According to Darren Watkins, Managing Director of Virtus Data Centres, getting the data centre strategy right means that a company has an intelligent and scalable asset that enables choice and growth. However, get it wrong and it becomes a fundamental constraint for innovation.
If you are a business expanding into new markets and the data centre is critical to the running of your business, finding the right strategy is key. With digital transformation, big data and IoT bringing disruption to what were once slick business practices, the build vs buy debate is but a distant memory for almost all organisations. Outsourcing to a third party data centre provider delivers the best protection against increasing complexity, cost and risk, and eliminates the need to worry about.
So, to whom do you outsource?
Some experts tell us that, when it comes to data centre choice, coverage is everything. Global organisations should choose providers that have a global footprint – purely because of geographical coverage. They believe that, ultimately, choice beyond this is irrelevant; that one data centre is just the same as another and that data centre space is therefore a commodity.
However, data centre providers vary in many ways – accreditations, space and power capacity, contractual flexibility, connectivity options and service levels and location – and it’s not an exaggeration to say that they can make or break a company’s ability to operate effectively. In addition, it is dangerous to assume that because the provider is not a global organisation, it’s unable to provide a global service.
An alternative approach
Today, a new breed of global data centre players, which aren’t the typical big corporates, are promising to provide much deeper local expertise while maintaining the ability to operate on a global scale. This new breed is made up of alliances of data centre companies, each leading the field in their region – and they allow customers to benefit from a global service with local expertise.
With a complete understanding of each other’s capabilities, strength and connectivity, alliance members can recommend the most appropriate data centre to either extend a company’s global reach, or to form part of a business resilience plan. Access to professional services – design and implementation, hardware procurement and delivery – ultimately make data centre moves much easier.
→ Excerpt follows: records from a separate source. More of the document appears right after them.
-- ==== Sys2Proof/Tests/Slice0.lean ====
section
/-! SUPPORT. Tests, whose expected results are the vectors of spec/95_test_vectors.md (their ids stand in the
comments), the checks that refuse ill-formed terms, and a witness for the hypotheses of every statement. -/

namespace Sys2Proof.Tests

open Sys2Proof.Machine Sys2Proof.Statements

/-! ### Small states -/

/-- The parameters the vectors assume: cable 0, both clearing defaults, INIT clears nothing, a limit of at least 64. -/
def params : Params := ⟨0x0, 64, true, true, false⟩

/-- Reset, with a transport that answers every hook and one write with true. -/
def base : State := { State.resetWith params with transport := ⟨[true], [true], [true], [], 0⟩ }

/-- A message in progress. -/
def sending (t : MessageType) (n : Nat) (k : Packet) : State :=
  { base with activeType := some t, txIndex := n, txBuffer := k }

/-- Nothing received, `rxBuffer` [AA AA AA], and one answer waiting. -/
def offered (r : Option Packet) : State :=
  { base with rxBuffer := ⟨0xAA, 0xAA, 0xAA⟩, transport := ⟨[], [], [], [r], 0⟩ }

/-- A codec with a word at its port. -/
def given (w : CmdWord) (s : State) : State := { s with commands := [w] }

/-- The next state; none where the step stops. -/
def next? : Host.Outcome State Fault Refusal → Option State
  | .next s => some s
  | .fault _ => none
  | .refused _ => none

/-- What a transmit command shows: packet, `txIndex`, trace, `result`, `fault`. -/
def sent (o : Host.Outcome State Fault Refusal) : Option (Packet × Nat × List Event × Option Output × FaultCode) :=
  (next? o).map fun s => (s.txBuffer, s.txIndex, s.trace, s.out, s.fault)

/-- What a receive command shows: `rxBuffer`, `rxIndex`, outputs, length of the trace. -/
def received (o : Host.Outcome State Fault Refusal) : Option (RxBuffer × Nat × Option Output × Nat) :=
  (next? o).map fun s => (s.rxBuffer, s.rxIndex.val, s.out, s.trace.length)

/-- The result true, without a byte. -/
def ok : Option Output := some ⟨true, none⟩

/-! ### Decoding: words written out from R71, R75, R80, R83 -/

/-- R80: `OP` in bits [11:8]; X2, X10. -/
theorem test_decode_commands :
    (decodeCmd 0b0000_0001_00000000 = .ok .init ∧ decodeCmd 0b0000_0010_00000000 = .ok .deinit ∧
     decodeCmd 0b0000_0100_11110111 = .ok (.write 0xF7) ∧ decodeCmd 0b0000_0101_00000000 = .ok .endMessage ∧
     decodeCmd 0b0000_0110_00000000 = .ok .read) := by decide

/-- R75 and R80: the eighteen BEGIN words; X1. -/
theorem test_decode_begin :
    (decodeCmd 0x0380 = .ok .beginNoteOff ∧ decodeCmd 0x0390 = .ok .beginNoteOn ∧
     decodeCmd 0x03A0 = .ok .beginAfterTouchPoly ∧ decodeCmd 0x03B0 = .ok .beginControlChange ∧
     decodeCmd 0x03C0 = .ok .beginProgramChange ∧ decodeCmd 0x03D0 = .ok .beginAfterTouchChannel ∧
     decodeCmd 0x03E0 = .ok .beginPitchBend ∧ decodeCmd 0x03F0 = .ok .beginSysEx ∧
     decodeCmd 0x03F1 = .ok .beginTimeCodeQuarterFrame ∧ decodeCmd 0x03F2 = .ok .beginSongPosition ∧
     decodeCmd 0x03F3 = .ok .beginSongSelect ∧ decodeCmd 0x03F6 = .ok .beginTuneRequest ∧
     decodeCmd 0x03F8 = .ok .beginClock ∧ decodeCmd 0x03FA = .ok .beginStart ∧
     decodeCmd 0x03FB = .ok .beginContinue ∧ decodeCmd 0x03FC = .ok .beginStop ∧
     decodeCmd 0x03FE = .ok .beginActiveSensing ∧ decodeCmd 0x03FF = .ok .beginSystemReset) := by decide

/-- R71 and R76: `CN` bits [31:28], `CIN` bits [27:24], then data1, data2, data3. -/
theorem test_decode_packets :
    (decodeTableWord 32 0x10AABBCC = some (.cin0 0x1 0xAA 0xBB 0xCC) ∧
     decodeTableWord 32 0x21AABBCC = some (.cin1 0x2 0xAA 0xBB 0xCC) ∧
     decodeTableWord 32 0x32AABBCC = some (.cin2 0x3 0xAA 0xBB 0xCC) ∧
     decodeTableWord 32 0x43AABBCC = some (.cin3 0x4 0xAA 0xBB 0xCC) ∧
     decodeTableWord 32 0x54AABBCC = some (.cin4 0x5 0xAA 0xBB 0xCC) ∧
     decodeTableWord 32 0x65AABBCC = some (.cin5 0x6 0xAA 0xBB 0xCC) ∧
     decodeTableWord 32 0x76AABBCC = some (.cin6 0x7 0xAA 0xBB 0xCC) ∧
     decodeTableWord 32 0x87AABBCC = some (.cin7 0x8 0xAA 0xBB 0xCC) ∧
     decodeTableWord 32 0x98AABBCC = some (.cin8 0x9 0xAA 0xBB 0xCC) ∧
     decodeTableWord 32 0xA9AABBCC = some (.cin9 0xA 0xAA 0xBB 0xCC) ∧
     decodeTableWord 32 0xBAAABBCC = some (.cinA 0xB 0xAA 0xBB 0xCC) ∧
     decodeTableWord 32 0xCBAABBCC = some (.cinB 0xC 0xAA 0xBB 0xCC) ∧
     decodeTableWord 32 0xDCAABBCC = some (.cinC 0xD 0xAA 0xBB 0xCC) ∧
     decodeTableWord 32 0xEDAABBCC = some (.cinD 0xE 0xAA 0xBB 0xCC) ∧
     decodeTableWord 32 0xFEAABBCC = some (.cinE 0xF 0xAA 0xBB 0xCC) ∧
     decodeTableWord 32 0x0FAABBCC = some (.cinF 0x0 0xAA 0xBB 0xCC)) := by decide

/-- X3 to X9: words without meaning, each refused by the test of R83 that comes first. -/
theorem test_decode_refuses :
    (decodeCmd 0x0000 = .error .undefinedOp ∧ decodeCmd 0x1100 = .error .reservedBits ∧
     decodeCmd 0x0391 = .error .unknownMessageType ∧ decodeCmd 0x03F7 = .error .unknownMessageType ∧
     decodeCmd 0x03F4 = .error .unknownMessageType ∧ decodeCmd 0x0501 = .error .nonzeroArg ∧
     decodeCmd 0x0700 = .error .undefinedOp ∧ decodeCmd 0xFFFF = .error .reservedBits ∧
     decodeTableWord 24 0x0600 = none) := by decide

/-- R80: the encoder on one instruction of each format. -/
theorem test_encode :
    (encode (.write 0xF7) = .cmd 0x04F7 ∧ encode .beginSystemReset = .cmd 0x03FF ∧
     encode (.cin9 0x5 0x90 0x3C 0x7F) = .pkt 0x59903C7F) := by decide

/-- R86: the lines of the syntax. -/
theorem test_lines :
    (Instr.line .beginNoteOn = some "BEGIN NOTE_ON" ∧ Instr.line (.write 0xF7) = some "WRITE 0xF7" ∧
     Instr.line .endMessage = some "END" ∧ Instr.line (.cin9 0x0 0x90 0x3C 0x7F) = none) := by decide

/-- R86: the expansions of the pseudo-instructions. -/
theorem test_expansions :
    ((Pseudo.send .programChange [0xC3, 0x05]).expand =
        [.beginProgramChange, .write 0xC3, .write 0x05, .endMessage] ∧
     (Pseudo.sysex [0x01, 0x02]).expand =
        [.beginSysEx, .write 0xF0, .write 0x01, .write 0x02, .write 0xF7, .endMessage] ∧
     (Pseudo.recv 2).expand = [.read, .read]) := by decide

/-! ### WellFormed refuses ill-formed terms -/

/-- R7: a limit of 2 is refused, 3 is the least. -/
theorem test_params_wf : Params.wf ⟨0x0, 2, true, true, false⟩ = false ∧ Params.wf ⟨0x0, 3, true, true, false⟩ = true := by
  decide

/-- R86: SEND of a wrong number of bytes, and of SYS_EX, which has no fixed length. -/
theorem test_send_wf :
    (Pseudo.wf (.send .noteOn [0x90, 0x3C]) = false ∧ Pseudo.wf (.send .clock []) = false ∧
     Pseudo.wf (.send .sysEx [0xF0, 0xF7]) = false ∧ Pseudo.wf (.send .noteOn [0x90, 0x3C, 0x7F]) = true) := by decide

/-- R212: a sysex body that holds the stop marker. -/
theorem test_sysex_wf : Pseudo.wf (.sysex [0x01, 0xF7]) = false ∧ Pseudo.wf (.sysex []) = true := by decide
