/-! ### Fixed times and numbers of the rules -/

/-- The spacing timer, 20 ms (R33). -/
def spacingTime : Nat := 20
/-- The gap timer of an arm, 300 ms (R117). -/
def gapTime : Nat := 300
/-- The lane timer of an arm, 30 s (R129). -/
def laneTime : Nat := 30000
/-- The dark timer of a lamp, 200 ms (R142). -/
def darkTime : Nat := 200
/-- The ESTOP filter time, 2 ms (R180). -/
def estopTime : Nat := 2
/-- The control period, 100 ms (R48). -/
def controlTime : Nat := 100
/-- The jam limit (R37). -/
def jamLimit : Nat := 8
/-- The stall distance, 3 mm (R64). -/
def stallDistance : Int := 3
/-- The AGE at which a moving corner's silence trips its partners, 300 ms (R94). -/
def silentAge : Nat := 30

/-! ### Filtered inputs (R136, R151) -/

/-- The filtered state of an input. -/
def State.filtered (s : State) (i : Fin 25) : Bool := (s.inputLine i).filtered

/-- The filtered MAINT input. -/
def State.maint (s : State) : Bool := s.filtered 24

/-- The seat input of a corner. -/
def State.seat (s : State) : Bool := s.filtered 0

/-- The brake-released feedback of a corner. -/
def State.brakeFeedback (s : State) : Bool := s.filtered 3

/-- The drive-fault input of a corner. -/
def State.driveFaultInput (s : State) : Bool := s.filtered 4

/-- The vessel-present input of a channel. -/
def State.vesselPresent (s : State) : Bool := s.filtered 0

/-- The enable key of a desk. -/
def State.enableKey (s : State) : Bool := s.filtered 4

/-- The reduced-ceiling switch of a desk. -/
def State.ceilingSwitch (s : State) : Bool := s.filtered 5

/-- The deck-presence input of an approach. -/
def State.deckPresent (s : State) : Bool := s.filtered 16

/-- The presence loop of an arm (R116). -/
def loopInput (i : Fin 4) : Fin 25 := ⟨8 + i.val, by omega⟩

/-- The obstruction input of an arm (R116). -/
def obstructionInput (i : Fin 4) : Fin 25 := ⟨12 + i.val, by omega⟩

/-- The upper limit input of an arm (R116). -/
def upperInput (i : Fin 4) : Fin 25 := ⟨2 * i.val, by omega⟩

/-- The lower limit input of an arm (R116). -/
def lowerInput (i : Fin 4) : Fin 25 := ⟨2 * i.val + 1, by omega⟩

/-- The filtered presence loop of an arm. -/
def State.loop (s : State) (i : Fin 4) : Bool := s.filtered (loopInput i)

/-- An arm's loop or obstruction input shows presence (R117, R121). -/
def State.presence (s : State) (i : Fin 4) : Bool := s.loop i || s.filtered (obstructionInput i)

/-! ### Conditions and reports -/

/-- The bit of a condition in the 24-bit words (R198). -/
def Condition.bit (c : Condition) : BitVec 24 := 1#24 <<< conditionNumber c

/-- Latches a condition (R198). -/
def latch (c : Condition) (s : State) : State := s.onPort fun p => { p with conditions := p.conditions ||| c.bit }

/-- A condition is latched. -/
def State.latched (s : State) (c : Condition) : Bool := s.port.conditions.getLsbD (conditionNumber c)

/-- Submits a report: it joins the tail, or is lost while 32 stand (R196, R197). -/
def submit (r : Report) (s : State) : State :=
  if s.port.reports.length < 32 then
    s.onPort fun p => { p with reports := p.reports ++ [r] }
  else
    latch .reportLost (s.onPort fun p => { p with
      lostCount := min 65535 (p.lostCount + 1)
      lostFirstKind := if p.lostCount = 0 then byteOf (kindCode r.kind) else p.lostFirstKind
      lostFirstTime := if p.lostCount = 0 then r.time else p.lostFirstTime
      lostLastKind := byteOf (kindCode r.kind) })

/-- Submits a report stamped with station time, its fields given as numbers. -/
def report (kind : ReportKind) (subject old new extra1 extra2 : Nat) (s : State) : State :=
  submit
    { kind := kind, time := s.time, subject := byteOf subject, old := byteOf old, new := byteOf new,
      extra1 := byteOf extra1, extra2 := byteOf extra2 } s

/-! ### Own identity -/

/-- The own station number, as strapped. -/
def State.number (s : State) : Nat := s.straps.number.val

/-- The strapped role. -/
def State.role (s : State) : Role := s.straps.role

/-- The role the roster gives a station number. -/
def State.rosterRole (s : State) (j : Fin 12) : Option Role := s.roster[j]

/-- The PHASE code of the active role block; 255 in CONFIG (R202, R206). -/
def State.phaseCode (s : State) : Nat :=
  match s.role with
  | .corner => (s.motion.phase.map cornerCode).getD 255
  | .approach => (s.closure.phase.map approachCode).getD 255
  | .channel => (s.channel.phase.map channelCode).getD 255
  | .desk => (s.desk.phase.map deskCode).getD 255

end Sys2Proof.Machine
end

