-- ==== Sys2Proof/Machine/Trip.lean ====
section
/-! DEFINITION. The Trip Unit: submission of a cause and the safe outputs it forces (R182 to R185), and which causes persist
(R186, R187). -/

namespace Sys2Proof.Machine

/-- The role block enters TRIPPED, with the safe outputs of its role (R95, R114, R166, R169, R184). -/
def enterTripped (s : State) : State :=
  match s.role with
  | .corner => enterCorner .tripped .none s
  | .approach => enterApproach .tripped none s
  | .channel => enterChannel .tripped s
  | .desk => deskIndicators (enterDesk .tripped .halt s)

/-- The TRIP report of a submission (R185). -/
def tripReport (c : Cause) (before after : Nat) (s : State) : State :=
  report .trip (causeCode c) before after s.phaseCode (flagNat s.trip.more) s

/-- A block submits a cause; discarded in CONFIG, else taken as R182's table gives (R179, R182). -/
def submitCause (c : Cause) (s : State) : State :=
  if s.running = false then s
  else if s.trip.flag = false then
    let s1 := s.onTrip fun t => { t with flag := true, causes := [c] }
    enterTripped (tripReport c 0 1 (latch .trip s1))
  else if c ∈ s.trip.causes then s
  else
    let n := s.trip.causes.length
    if n < 4 then tripReport c n (n + 1) (s.onTrip fun t => { t with causes := t.causes ++ [c] })
    else if s.trip.more then s
    else tripReport c n n (s.onTrip fun t => { t with more := true })

/-- Submits a cause where a test holds. -/
def submitIf (b : Bool) (c : Cause) (s : State) : State := if b then submitCause c s else s

/-- A cause persists (R186, R187). -/
def State.persists (s : State) (c : Cause) : Bool :=
  match c with
  | .estop => s.trip.estopFiltered
  | .driveFault => s.driveFaultInput
  | .brake => s.brakeFeedback && !s.motion.brake.out
  | .bolt => s.boltPattern == .invalid
  | .skew => decide (s.skewLimitInForce < s.skewNow)
  | .overtravel => s.overtravelled
  | .peerLost => s.someCornerNotFresh
  | .peerSilent => s.someCornerNotFresh
  | .duplicate => s.duplicateTimer.isSome
  | .encoder => false
  | .stall => false
  | .overspeed => false
  | .seatMismatch => false
  | .sympathy => false

/-- The causes that can arise at a role, in code order (R182). -/
def causesOfRole (r : Role) : List Cause :=
  match r with
  | .corner =>
    [.estop, .driveFault, .skew, .stall, .overspeed, .overtravel, .encoder, .brake, .bolt, .seatMismatch, .peerLost,
      .peerSilent, .sympathy, .duplicate]
  | _ => [.estop, .duplicate]

/-- The first persisting cause of a clear request: the recorded causes in record order, then with MORE set every cause of
the role in code order (R188). -/
def State.firstPersisting (s : State) : Option Cause :=
  (s.trip.causes ++ if s.trip.more then causesOfRole s.role else []).find? s.persists

end Sys2Proof.Machine
end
The most successful alliances, such as the ST Telemedia Global Alliance, are made up of local providers who have the same core values – and self-regulate to ensure that all partners offer the same level of service and support.
How to pick a partner that’s right for you?
Ultimately, there are five compelling reasons to consider the new breed of global data centre providers:
1. Cost savings: Organisations know they can benefit from economies of scale when they engage with a large, global, vendor – but the same is true for a network or alliance of providers who don’t carry the global overheads of these goliath companies.
2. Ease of doing business: Whilst the big global providers promote the simplicity of the homogenised global single contract or Managed Service Agreement (MSA), the reality is that it often gets complicated because of the sheer size of the organisation. A smaller alliance provider would simply talk directly to the local data centre provider and agree the contract locally.
3. Regulation: Local offices understand the local regulation. If the customer was an American organisation on the west coast of the US that was worried about GDPR and was trying to buy from a provider in London, the local provider would have the knowledge, as they work daily with the laws and regulations.
4. Connectivity: Alliance providers will go the extra mile to ensure customers use the most effective routes, often producing fibre maps, which don’t provide revenue, but demonstrate deeper knowledge. A global provider may have a challenge from a resource perspective to do something similar because they simply don’t have the time or solution people to do it.
So, for organisations that need global coverage, the answer may not be in a large multinational provider. This new breed of alliance providers can help to combine global coverage capabilities with local expertise, delivering cost savings, efficiencies and a more bespoke and effective service.